▶ **TASK TO COMPLETE**
Your answer should be the lines from the start of the records through the line with "(∀ m : Fin 16, macPresent t m = true →", copied word for word.

Saved data entries:

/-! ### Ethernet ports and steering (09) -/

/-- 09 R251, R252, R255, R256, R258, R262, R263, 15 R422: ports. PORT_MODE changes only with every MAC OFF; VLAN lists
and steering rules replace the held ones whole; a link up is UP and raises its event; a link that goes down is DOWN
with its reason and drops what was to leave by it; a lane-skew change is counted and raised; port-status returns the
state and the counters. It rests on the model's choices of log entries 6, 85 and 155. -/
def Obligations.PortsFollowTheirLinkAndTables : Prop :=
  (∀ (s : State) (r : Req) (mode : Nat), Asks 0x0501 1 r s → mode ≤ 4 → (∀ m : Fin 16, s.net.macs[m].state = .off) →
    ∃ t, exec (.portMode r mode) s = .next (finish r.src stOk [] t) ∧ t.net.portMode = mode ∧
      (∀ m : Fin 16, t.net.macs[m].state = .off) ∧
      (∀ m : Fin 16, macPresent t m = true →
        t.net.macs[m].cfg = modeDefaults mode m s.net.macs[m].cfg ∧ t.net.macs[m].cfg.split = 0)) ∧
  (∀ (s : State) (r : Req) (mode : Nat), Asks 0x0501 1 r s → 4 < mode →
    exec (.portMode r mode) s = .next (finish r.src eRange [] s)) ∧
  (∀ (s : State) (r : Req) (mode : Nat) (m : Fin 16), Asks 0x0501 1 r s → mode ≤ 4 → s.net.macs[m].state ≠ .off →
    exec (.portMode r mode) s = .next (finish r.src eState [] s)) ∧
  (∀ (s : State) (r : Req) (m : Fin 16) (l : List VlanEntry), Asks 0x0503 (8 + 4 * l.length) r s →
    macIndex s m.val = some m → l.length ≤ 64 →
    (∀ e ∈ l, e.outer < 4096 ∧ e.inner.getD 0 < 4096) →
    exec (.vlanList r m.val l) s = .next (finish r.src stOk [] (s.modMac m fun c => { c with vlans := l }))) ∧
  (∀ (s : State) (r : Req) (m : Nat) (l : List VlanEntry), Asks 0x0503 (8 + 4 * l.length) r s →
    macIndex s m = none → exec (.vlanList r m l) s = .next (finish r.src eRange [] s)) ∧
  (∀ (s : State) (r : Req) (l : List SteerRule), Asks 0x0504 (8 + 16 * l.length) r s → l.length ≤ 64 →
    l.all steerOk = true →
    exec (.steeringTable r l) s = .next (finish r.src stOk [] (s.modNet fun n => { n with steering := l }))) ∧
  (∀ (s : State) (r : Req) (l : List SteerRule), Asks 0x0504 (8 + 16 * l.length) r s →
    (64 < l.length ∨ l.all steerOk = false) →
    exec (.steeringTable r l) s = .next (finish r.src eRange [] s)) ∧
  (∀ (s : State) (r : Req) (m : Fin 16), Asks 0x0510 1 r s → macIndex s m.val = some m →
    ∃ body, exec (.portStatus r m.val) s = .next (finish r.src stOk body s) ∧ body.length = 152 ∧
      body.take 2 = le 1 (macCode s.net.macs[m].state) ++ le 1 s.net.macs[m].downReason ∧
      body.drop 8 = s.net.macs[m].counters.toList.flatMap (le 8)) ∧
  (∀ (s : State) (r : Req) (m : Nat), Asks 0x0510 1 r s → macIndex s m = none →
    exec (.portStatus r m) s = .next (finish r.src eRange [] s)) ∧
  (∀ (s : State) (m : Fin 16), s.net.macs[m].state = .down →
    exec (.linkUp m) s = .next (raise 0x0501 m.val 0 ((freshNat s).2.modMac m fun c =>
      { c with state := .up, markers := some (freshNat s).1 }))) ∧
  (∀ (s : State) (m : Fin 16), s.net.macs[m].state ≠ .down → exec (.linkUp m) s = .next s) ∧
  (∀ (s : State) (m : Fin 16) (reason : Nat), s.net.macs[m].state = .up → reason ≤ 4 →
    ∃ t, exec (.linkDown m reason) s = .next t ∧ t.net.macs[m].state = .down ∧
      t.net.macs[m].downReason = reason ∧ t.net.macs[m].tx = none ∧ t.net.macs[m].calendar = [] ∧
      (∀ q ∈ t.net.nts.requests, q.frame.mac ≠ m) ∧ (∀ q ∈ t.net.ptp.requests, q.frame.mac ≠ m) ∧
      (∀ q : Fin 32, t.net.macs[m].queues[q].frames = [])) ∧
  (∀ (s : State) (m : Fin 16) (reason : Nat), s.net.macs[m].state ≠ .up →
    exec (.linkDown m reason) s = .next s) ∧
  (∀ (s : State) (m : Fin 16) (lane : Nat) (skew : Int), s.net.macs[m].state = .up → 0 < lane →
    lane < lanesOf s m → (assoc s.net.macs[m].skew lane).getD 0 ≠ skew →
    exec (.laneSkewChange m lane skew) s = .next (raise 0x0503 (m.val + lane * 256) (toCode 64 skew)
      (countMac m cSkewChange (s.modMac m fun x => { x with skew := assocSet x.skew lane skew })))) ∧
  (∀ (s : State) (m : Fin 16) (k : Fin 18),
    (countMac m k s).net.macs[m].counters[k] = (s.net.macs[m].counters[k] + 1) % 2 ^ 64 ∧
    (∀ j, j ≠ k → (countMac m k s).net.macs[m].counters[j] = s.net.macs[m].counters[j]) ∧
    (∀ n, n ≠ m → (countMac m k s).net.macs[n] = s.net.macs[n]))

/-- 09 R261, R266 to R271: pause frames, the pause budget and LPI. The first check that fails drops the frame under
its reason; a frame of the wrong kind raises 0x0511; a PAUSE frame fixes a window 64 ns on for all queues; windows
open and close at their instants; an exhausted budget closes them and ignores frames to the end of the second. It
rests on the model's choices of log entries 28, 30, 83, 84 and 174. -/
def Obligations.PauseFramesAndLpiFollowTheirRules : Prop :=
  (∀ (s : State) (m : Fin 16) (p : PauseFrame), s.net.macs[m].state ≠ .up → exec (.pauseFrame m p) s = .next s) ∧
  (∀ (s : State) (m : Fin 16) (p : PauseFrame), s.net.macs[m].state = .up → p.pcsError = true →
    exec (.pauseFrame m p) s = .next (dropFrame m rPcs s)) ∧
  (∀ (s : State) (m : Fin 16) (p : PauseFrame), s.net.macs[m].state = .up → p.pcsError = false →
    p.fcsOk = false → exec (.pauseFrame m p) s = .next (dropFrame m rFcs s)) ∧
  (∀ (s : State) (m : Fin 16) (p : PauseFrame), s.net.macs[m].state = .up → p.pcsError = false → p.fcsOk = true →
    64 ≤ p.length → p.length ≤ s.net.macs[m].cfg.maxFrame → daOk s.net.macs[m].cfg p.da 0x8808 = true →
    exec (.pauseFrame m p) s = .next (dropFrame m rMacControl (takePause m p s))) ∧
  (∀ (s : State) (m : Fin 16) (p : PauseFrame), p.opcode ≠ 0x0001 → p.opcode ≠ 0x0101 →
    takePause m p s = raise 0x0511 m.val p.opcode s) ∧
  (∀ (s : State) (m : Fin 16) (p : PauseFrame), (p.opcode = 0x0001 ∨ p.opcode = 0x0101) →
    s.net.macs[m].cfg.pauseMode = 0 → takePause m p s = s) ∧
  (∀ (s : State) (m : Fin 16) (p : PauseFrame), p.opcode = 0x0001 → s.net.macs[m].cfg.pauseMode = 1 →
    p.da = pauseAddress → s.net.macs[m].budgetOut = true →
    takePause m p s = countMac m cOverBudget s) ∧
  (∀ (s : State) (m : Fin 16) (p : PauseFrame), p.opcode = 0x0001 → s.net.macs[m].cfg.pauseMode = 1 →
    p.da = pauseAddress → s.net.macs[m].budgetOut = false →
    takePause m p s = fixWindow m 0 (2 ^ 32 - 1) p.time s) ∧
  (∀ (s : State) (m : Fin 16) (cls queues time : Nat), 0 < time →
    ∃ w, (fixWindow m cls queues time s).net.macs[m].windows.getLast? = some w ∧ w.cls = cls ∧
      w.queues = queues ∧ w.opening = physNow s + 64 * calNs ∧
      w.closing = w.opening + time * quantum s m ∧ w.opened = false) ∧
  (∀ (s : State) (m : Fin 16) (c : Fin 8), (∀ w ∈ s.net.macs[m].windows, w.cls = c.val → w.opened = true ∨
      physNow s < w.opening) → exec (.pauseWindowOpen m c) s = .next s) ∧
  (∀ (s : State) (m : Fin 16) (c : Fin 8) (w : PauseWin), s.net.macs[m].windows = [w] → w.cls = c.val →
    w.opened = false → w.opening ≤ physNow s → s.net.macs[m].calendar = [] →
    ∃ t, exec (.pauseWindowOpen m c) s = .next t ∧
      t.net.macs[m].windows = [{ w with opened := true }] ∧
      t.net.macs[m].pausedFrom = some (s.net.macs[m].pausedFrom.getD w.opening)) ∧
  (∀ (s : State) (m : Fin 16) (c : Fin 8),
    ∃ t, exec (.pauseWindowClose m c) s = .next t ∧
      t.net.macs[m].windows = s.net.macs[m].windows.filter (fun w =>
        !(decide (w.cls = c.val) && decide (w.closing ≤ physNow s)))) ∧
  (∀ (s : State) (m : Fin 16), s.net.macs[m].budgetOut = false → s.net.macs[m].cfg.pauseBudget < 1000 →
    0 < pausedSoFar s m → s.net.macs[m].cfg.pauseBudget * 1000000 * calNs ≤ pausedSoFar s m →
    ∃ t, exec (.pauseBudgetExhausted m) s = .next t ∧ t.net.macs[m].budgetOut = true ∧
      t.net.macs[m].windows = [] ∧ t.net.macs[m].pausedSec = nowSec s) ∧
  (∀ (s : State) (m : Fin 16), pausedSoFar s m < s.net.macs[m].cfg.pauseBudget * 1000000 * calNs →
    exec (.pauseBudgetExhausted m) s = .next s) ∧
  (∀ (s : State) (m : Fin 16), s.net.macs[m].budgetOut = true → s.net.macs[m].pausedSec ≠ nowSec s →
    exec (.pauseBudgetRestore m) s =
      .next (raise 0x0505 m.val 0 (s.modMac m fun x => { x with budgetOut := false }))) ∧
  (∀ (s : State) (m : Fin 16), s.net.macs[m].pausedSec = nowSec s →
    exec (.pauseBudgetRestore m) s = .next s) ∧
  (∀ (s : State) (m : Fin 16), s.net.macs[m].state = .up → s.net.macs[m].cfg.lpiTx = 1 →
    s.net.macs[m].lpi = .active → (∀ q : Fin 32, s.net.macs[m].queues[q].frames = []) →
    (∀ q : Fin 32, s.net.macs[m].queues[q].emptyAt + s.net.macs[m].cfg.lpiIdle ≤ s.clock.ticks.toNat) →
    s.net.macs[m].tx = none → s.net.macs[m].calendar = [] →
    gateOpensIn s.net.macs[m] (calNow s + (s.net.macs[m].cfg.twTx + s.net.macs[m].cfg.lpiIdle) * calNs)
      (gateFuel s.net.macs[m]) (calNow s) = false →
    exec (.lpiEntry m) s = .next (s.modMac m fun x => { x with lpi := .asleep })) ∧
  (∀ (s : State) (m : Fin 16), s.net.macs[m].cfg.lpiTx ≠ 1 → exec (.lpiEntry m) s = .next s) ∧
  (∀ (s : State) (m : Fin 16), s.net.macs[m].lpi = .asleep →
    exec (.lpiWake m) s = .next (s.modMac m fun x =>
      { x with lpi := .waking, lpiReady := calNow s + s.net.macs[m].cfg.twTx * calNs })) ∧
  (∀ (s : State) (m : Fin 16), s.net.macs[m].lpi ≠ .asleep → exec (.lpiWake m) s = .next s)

▶ **TASK SOLUTION**
/-! ### Ethernet ports and steering (09) -/

/-- 09 R251, R252, R255, R256, R258, R262, R263, 15 R422: ports. PORT_MODE changes only with every MAC OFF; VLAN lists
and steering rules replace the held ones whole; a link up is UP and raises its event; a link that goes down is DOWN
with its reason and drops what was to leave by it; a lane-skew change is counted and raised; port-status returns the
state and the counters. It rests on the model's choices of log entries 6, 85 and 155. -/
def Obligations.PortsFollowTheirLinkAndTables : Prop :=
  (∀ (s : State) (r : Req) (mode : Nat), Asks 0x0501 1 r s → mode ≤ 4 → (∀ m : Fin 16, s.net.macs[m].state = .off) →
    ∃ t, exec (.portMode r mode) s = .next (finish r.src stOk [] t) ∧ t.net.portMode = mode ∧
      (∀ m : Fin 16, t.net.macs[m].state = .off) ∧
      (∀ m : Fin 16, macPresent t m = true →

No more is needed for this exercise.